▶ PROBLEM DESCRIPTION
Return the lines below that contain the word "queueFull".

▶ SUPPLIED DATA
# # # #
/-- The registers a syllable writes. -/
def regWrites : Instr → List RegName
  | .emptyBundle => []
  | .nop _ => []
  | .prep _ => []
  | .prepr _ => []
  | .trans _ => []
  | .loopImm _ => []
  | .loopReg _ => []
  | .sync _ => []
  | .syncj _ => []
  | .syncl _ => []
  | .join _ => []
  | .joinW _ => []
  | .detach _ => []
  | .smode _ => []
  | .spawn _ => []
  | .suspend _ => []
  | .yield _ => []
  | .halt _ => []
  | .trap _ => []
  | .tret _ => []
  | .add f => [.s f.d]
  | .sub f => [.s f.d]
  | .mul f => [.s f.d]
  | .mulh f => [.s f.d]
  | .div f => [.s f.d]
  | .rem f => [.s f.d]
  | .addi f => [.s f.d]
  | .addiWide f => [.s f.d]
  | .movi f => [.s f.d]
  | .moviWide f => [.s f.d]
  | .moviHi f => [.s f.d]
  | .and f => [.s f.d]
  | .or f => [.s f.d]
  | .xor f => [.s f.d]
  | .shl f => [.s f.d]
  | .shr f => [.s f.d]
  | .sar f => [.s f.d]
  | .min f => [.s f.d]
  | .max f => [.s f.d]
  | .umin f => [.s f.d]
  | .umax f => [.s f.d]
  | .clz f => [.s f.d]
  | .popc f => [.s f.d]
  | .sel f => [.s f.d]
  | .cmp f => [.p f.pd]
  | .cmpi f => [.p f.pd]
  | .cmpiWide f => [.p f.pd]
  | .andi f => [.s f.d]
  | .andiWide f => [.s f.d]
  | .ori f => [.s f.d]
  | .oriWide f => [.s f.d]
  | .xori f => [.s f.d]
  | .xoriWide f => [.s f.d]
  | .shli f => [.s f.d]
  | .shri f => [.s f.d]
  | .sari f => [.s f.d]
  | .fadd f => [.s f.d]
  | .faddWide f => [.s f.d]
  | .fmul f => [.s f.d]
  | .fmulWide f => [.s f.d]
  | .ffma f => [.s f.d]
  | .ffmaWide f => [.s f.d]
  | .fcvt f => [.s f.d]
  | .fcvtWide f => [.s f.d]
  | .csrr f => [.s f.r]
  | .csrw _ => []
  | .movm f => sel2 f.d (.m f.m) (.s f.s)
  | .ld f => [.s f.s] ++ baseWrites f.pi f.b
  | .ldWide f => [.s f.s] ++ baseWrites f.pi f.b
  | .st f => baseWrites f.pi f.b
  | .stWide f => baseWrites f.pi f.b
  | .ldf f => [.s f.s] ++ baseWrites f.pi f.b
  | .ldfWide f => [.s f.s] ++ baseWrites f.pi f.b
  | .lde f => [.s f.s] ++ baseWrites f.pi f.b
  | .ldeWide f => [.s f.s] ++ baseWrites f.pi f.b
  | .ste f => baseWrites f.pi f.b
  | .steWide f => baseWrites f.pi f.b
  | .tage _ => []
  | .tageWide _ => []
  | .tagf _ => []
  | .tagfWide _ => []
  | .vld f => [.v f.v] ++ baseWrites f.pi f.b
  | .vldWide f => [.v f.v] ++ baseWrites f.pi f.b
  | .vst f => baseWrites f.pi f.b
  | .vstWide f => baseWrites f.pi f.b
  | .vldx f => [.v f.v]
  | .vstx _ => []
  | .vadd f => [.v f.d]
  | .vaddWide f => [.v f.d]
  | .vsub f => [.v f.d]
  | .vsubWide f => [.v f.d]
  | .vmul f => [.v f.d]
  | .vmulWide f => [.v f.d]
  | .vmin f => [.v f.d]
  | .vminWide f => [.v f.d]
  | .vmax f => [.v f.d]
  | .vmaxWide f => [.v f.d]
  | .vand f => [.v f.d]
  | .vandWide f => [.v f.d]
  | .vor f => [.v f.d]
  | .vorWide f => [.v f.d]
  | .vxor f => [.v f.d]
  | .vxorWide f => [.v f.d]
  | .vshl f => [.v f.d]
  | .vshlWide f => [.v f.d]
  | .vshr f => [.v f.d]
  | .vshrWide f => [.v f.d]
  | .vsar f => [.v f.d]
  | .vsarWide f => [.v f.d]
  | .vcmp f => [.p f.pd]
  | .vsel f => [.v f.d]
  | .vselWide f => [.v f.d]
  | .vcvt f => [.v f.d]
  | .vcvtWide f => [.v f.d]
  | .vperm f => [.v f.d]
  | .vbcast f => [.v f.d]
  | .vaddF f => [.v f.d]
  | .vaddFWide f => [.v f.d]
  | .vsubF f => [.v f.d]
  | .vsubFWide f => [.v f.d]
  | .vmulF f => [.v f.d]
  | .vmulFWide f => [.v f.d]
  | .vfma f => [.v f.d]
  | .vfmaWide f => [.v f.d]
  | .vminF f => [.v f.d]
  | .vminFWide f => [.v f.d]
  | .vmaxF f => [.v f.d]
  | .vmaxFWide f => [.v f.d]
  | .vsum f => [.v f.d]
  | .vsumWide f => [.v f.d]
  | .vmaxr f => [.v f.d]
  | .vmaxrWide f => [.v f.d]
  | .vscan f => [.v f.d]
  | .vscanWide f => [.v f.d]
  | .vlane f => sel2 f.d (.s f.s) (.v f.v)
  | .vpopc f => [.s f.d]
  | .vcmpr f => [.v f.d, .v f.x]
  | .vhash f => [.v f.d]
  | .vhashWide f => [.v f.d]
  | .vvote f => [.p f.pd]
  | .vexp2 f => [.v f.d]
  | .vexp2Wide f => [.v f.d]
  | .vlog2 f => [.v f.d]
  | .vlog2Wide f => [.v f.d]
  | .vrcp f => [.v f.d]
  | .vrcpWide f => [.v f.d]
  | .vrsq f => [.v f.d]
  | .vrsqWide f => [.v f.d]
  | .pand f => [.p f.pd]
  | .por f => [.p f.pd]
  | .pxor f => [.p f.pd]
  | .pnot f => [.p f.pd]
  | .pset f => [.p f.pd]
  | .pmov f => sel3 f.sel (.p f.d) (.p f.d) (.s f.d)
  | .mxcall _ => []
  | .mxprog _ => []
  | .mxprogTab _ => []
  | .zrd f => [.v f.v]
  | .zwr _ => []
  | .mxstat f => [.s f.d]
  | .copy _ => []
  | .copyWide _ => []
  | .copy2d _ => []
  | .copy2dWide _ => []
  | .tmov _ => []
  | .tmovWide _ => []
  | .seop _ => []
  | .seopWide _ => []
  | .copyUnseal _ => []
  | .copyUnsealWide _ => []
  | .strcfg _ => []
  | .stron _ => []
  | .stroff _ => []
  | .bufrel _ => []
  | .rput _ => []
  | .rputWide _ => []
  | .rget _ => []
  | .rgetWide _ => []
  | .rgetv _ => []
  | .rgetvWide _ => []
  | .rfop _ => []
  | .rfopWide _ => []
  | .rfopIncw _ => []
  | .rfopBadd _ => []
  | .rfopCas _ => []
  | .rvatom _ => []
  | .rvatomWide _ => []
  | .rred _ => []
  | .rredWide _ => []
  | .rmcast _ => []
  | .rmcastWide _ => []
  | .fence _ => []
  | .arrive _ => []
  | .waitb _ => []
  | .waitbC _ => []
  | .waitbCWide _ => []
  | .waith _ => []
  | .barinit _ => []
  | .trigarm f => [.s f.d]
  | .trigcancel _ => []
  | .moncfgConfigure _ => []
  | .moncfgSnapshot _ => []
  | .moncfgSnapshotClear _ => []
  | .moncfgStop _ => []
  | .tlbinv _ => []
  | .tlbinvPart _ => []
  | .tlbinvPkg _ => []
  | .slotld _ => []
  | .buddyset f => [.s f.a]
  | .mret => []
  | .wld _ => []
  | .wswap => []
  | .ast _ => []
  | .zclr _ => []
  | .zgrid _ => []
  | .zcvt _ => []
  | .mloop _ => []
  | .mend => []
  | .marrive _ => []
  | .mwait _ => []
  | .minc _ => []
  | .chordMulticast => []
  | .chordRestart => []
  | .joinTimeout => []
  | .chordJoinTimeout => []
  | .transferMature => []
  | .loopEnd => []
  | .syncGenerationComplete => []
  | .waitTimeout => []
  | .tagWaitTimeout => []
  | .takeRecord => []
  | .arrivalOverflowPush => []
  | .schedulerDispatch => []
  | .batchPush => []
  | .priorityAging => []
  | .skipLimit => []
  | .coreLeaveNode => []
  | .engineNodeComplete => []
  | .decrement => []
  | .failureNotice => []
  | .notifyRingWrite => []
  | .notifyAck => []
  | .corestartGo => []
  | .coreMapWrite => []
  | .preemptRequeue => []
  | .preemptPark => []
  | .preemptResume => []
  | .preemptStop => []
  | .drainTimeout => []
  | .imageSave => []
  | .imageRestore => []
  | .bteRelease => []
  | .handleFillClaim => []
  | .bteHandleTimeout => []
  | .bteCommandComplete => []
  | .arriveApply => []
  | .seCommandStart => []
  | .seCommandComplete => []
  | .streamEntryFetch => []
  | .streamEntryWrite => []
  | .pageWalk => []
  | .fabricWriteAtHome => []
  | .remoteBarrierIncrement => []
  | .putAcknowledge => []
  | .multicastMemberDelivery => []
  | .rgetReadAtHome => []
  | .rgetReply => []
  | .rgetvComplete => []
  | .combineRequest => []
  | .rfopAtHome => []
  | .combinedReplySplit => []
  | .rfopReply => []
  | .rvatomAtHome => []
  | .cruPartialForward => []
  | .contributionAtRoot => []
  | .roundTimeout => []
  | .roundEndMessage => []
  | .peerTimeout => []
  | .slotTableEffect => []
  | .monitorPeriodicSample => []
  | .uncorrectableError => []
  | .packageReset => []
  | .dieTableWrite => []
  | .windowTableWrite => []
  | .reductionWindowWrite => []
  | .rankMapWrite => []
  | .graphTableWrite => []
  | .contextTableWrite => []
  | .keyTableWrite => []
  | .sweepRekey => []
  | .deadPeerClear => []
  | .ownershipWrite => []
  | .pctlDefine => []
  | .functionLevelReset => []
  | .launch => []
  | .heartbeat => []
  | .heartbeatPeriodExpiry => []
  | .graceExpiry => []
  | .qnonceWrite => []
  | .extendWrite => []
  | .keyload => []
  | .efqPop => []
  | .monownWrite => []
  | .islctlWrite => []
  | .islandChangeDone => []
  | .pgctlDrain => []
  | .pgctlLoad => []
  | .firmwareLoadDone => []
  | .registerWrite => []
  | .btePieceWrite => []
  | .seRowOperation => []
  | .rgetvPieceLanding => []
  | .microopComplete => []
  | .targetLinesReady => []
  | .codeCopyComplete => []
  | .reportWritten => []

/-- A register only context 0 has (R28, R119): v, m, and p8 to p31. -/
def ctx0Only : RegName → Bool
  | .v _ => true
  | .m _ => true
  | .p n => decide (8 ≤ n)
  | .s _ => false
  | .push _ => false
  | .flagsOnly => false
# # # #
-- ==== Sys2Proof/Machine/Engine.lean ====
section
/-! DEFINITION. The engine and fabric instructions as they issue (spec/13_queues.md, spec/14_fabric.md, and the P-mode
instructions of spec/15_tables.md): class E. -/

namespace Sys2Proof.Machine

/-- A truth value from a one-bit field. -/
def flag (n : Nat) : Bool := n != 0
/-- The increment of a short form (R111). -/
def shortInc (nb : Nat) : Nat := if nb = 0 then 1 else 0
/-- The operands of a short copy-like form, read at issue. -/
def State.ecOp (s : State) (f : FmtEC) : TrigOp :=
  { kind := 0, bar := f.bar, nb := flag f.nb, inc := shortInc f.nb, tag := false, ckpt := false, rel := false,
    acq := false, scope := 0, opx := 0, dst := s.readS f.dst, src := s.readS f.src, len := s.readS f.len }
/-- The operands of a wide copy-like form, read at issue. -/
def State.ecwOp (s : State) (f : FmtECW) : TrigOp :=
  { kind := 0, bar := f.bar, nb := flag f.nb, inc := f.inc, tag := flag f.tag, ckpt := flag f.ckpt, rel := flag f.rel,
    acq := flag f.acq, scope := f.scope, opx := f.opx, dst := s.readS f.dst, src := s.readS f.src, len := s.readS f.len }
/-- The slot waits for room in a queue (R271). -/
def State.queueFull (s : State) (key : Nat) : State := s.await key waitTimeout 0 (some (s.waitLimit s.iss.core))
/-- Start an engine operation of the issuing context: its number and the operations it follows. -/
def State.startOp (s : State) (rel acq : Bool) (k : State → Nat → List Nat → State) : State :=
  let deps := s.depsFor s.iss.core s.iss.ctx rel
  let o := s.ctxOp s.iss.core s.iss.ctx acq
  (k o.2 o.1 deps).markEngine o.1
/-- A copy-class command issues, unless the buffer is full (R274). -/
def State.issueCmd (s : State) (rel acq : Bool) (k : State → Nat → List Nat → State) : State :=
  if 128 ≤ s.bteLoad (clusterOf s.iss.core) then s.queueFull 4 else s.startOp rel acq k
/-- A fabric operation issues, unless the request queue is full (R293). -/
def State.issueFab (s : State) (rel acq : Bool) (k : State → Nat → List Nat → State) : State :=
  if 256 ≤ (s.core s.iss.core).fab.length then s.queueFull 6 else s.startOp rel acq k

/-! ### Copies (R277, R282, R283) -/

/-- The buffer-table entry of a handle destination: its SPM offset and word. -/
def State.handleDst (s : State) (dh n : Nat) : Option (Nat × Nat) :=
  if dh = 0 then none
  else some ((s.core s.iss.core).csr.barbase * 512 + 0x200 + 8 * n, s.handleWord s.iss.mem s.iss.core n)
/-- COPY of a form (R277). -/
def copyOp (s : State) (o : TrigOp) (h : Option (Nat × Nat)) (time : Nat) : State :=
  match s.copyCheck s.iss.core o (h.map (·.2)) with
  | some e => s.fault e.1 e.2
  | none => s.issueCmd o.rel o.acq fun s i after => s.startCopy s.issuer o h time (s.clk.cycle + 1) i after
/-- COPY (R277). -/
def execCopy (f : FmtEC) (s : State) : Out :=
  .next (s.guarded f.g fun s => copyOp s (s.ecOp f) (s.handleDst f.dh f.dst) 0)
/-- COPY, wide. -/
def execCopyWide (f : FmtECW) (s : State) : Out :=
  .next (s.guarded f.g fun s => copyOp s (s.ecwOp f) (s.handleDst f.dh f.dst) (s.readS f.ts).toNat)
# # # #
▶ COMPLETED EXERCISE
def State.queueFull (s : State) (key : Nat) : State := s.await key waitTimeout 0 (some (s.waitLimit s.iss.core))
  if 128 ≤ s.bteLoad (clusterOf s.iss.core) then s.queueFull 4 else s.startOp rel acq k
  if 256 ≤ (s.core s.iss.core).fab.length then s.queueFull 6 else s.startOp rel acq k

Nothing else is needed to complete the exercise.